Estaba haciendo lo mejor que podía para soportar el bullicio, las personas alrededor se le acercaban a darle el pésame. Firo, ahora viudo, estaba haciendo lo que nunca pudo hacer con su mujer en vida, aguantar las miradas llenas de lástima de sus familiares y amigos con su mejor sonrisa.

Aun, con todo su esfuerzo, se le hacía muy difícil, y más en un momento como ese. Sonia, su ahora ex mujer, había sido una persona muy querida por todos, lo que no significaba más que el sitio estuviera repleto. Estuvieron presentes su familia, sus amigas del trabajo y las de antaño.

Era imposible para Firo caminar muy lejos sin tener que escuchar frases como "¿Y qué hará ahora sin ella?" "Pobre hombre" y aunque no eran pocas las voces que lo repetían ni menos lo ingeniosas variaciones de estas, Firo, muy claramente sabía que algo de cierto tenían.

Ya eran las 10 de la noche cuando Don Claudio, el ahora ex suegro de Firo, al ver que este no se movía del lado del ataúd de Sonia, decidió tomar la iniciativa y acercarse él.

- Hijo mío ya es tarde... ¿Has siquiera comido algo?

- No se preocupe Don Claudio, mi prioridad ahora se encuentra acá

- Claro que no Firo... a Sonia no le hubiese gustado verte así, por favor déjanos a cargo un rato... yo me ocuparé de todo, tu ve a comer algo y a descansar un poco.

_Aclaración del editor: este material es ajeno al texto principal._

theorem exec_addI (x : Reg) (s : State) :
    exec (.addI x) s = .next ((s.setI (s.i + zextByte (s.getV x))).advance 2) := rfl

/-- Settles O31: the byte is extended without loss and the sum wraps modulo 65536. -/
theorem addToAddressRegisterWraps : Obligations.AddToAddressRegisterWraps := by
  intro x s
  obtain ⟨hi, hpc, hframe⟩ := setI_advance_spec s (s.i + zextByte (s.getV x))
  refine ⟨_, exec_addI x s, ?_, hpc, hframe⟩
  rw [hi, BitVec.toNat_add, zextByte_toNat _ (by decide)]
  rfl

/-! ## A memory fault -/

/-- A memory fault leaves the effects of the first `k` accesses, for some `k` up to the number made. -/
theorem raiseMemory_answers (addr j : Nat) (landed : Nat → State) (s : State) :
    ∃ k ≤ j, raiseMemory addr j landed s =
      .next ((landed k).draw.raise .memOutOfBounds (some s.curWord) (some addr)) :=
  ⟨_, Nat.min_le_right _ _, rfl⟩

/-- The fault itself adds the control state and the counter of free values to what the accesses change. -/
theorem OnlyChanges.fault {s t : State} {P : Part → Prop} (h : OnlyChanges s t P) (k : Fault) (w : Option Word)
    (a : Option Nat) : OnlyChanges s (t.draw.raise k w a) (fun p => p = .engine ∨ p = .draws ∨ P p) :=
  ((h.trans t.draw_onlyChanges).trans (State.raise_onlyChanges _ k w a)).mono fun _ => by
    rintro ((hP | hdraws) | hengine)
    · exact .inr (.inr hP)
    · exact .inr (.inl hdraws)
    · exact .inl hengine

/-- The first missing address of a run of accesses that is past memory. -/
theorem firstMissing_addr (s : State) : s.base + (4095 - s.base) = max s.i.toNat 4095 := by
  unfold State.base
  omega

/-! ## Stores -/

theorem exec_ldB (x : Reg) (s : State) : exec (.ldB x) s = storeAtI (decimalDigits (s.getV x)) s := rfl

theorem exec_ldMemV (x : Reg) (s : State) : exec (.ldMemV x) s = storeAtI (s.regsUpTo x) s := rfl

theorem memWriteBytes_advance_onlyChanges (s : State) (a : Nat) (bs : List Byte) (n : Nat) :
    OnlyChanges s ((s.memWriteBytes a bs).advance n)
      (fun p => p = .pc ∨ ∃ c, p = .byte c ∧ a ≤ c ∧ c < a + bs.length) :=
  ((s.memWriteBytes_onlyChanges a bs).trans (State.advance_onlyChanges _ n)).mono fun _ => Or.symm

/-- A store that fits: the bytes are read back from `I` on, and `pc` moves by 2. -/
theorem storeAtI_spec {bs : List Byte} {s : State} (h : s.i.toNat + bs.length ≤ 4095) :
    ∃ t, storeAtI bs s = .next t ∧ (∀ (j : Nat) (hj : j < bs.length), t.mem.read (s.i.toNat + j) = bs[j]) ∧
      t.i = s.i ∧ t.pc = s.pc + 2#16 ∧
      OnlyChanges s t (fun p => p = .pc ∨ ∃ a, p = .byte a ∧ s.i.toNat ≤ a ∧ a < s.i.toNat + bs.length) :=
  ⟨_, storeAtI_fits (.inr h), Mem.read_writeBytes_in bs s.mem s.base, rfl, rfl,
    memWriteBytes_advance_onlyChanges s s.base bs 2⟩

/-- A byte after the first `k` of the bytes are written: the old one, or one of those `k`. -/
theorem read_writeBytes_take (m : Mem) (a k c : Nat) (bs : List Byte) :
    (m.writeBytes a (bs.take k)).read c = m.read c ∨
      ∃ (j : Nat) (hj : j < bs.length), j < k ∧ c = a + j ∧ (m.writeBytes a (bs.take k)).read c = bs[j] := by
  rw [Mem.read_writeBytes]
  split
  · next h =>
    obtain ⟨hle, hlt⟩ := h
    obtain ⟨hk, hlen⟩ := lt_min_iff.mp (List.length_take ▸ hlt)
    exact .inr ⟨c - a, hlen, hk, by omega, List.getElem_take⟩
  · exact .inl rfl

/-- A store past memory: the fault at the first missing address, each byte the old one or, where its address
exists, the one stored there. -/
theorem storeAtI_past_spec {bs : List Byte} {s : State} (h : 4095 < s.i.toNat + bs.length) (hne : bs.length ≠ 0) :
    ∃ t, storeAtI bs s = .next t ∧
      t.engine = .faulted ⟨.memOutOfBounds, s.pc, some s.curWord, some (max s.i.toNat 4095)⟩ ∧
      (∀ a, t.mem.read a = s.mem.read a ∨
        ∃ (j : Nat) (hj : j < bs.length), a = s.i.toNat + j ∧ a < 4095 ∧ t.mem.read a = bs[j]) ∧
      OnlyChanges s t (fun p => p = .engine ∨ p = .draws ∨ ∃ a, p = .byte a) := by
  have hpast : ¬ (bs.length = 0 ∨ s.base + bs.length ≤ 4095) := not_or.mpr ⟨hne, Nat.not_le.mpr h⟩
  obtain ⟨k, hk, hraise⟩ := raiseMemory_answers (s.base + (4095 - s.base)) (4095 - s.base)
    (fun k => s.memWriteBytes s.base (bs.take k)) s
  refine ⟨_, (storeAtI_past hpast).trans hraise, ?_, fun a => ?_, ?_⟩
  · rw [firstMissing_addr]
    rfl
  · refine (read_writeBytes_take s.mem s.base k a bs).imp_right ?_
    rintro ⟨j, hj, hjk, ha, hread⟩
    exact ⟨j, hj, ha, by omega, hread⟩
  · exact ((s.memWriteBytes_onlyChanges s.base (bs.take k)).mono fun p ⟨a, hp, _⟩ => ⟨a, hp⟩).fault _ _ _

- Don Claudio de verdad no tiene de que preocuparse, yo...

- Hijo mío por favor, no le pidas a este viejo que no se preocupe por el hombre que amó a mi hija

Firo nunca fue bueno para insistir, y con palabras como esas, aunque hubiese sido bueno, era difícil no aceptarlas, después de todo, la perdida no había sido solo suya.

Firo solo atinó a asentir y a agradecer.

No pasó mucho tiempo cuando Firo bajo del taxi. No se había detenido en un restaurante ni su departamento a descansar, más bien en un bar pequeño y, como se veía, no muy popular.

Aunque con algo de culpa por no corresponder los deseos de Don Claudio, Firo sentía que en un momento así, entrar en un bar era algo totalmente excusable.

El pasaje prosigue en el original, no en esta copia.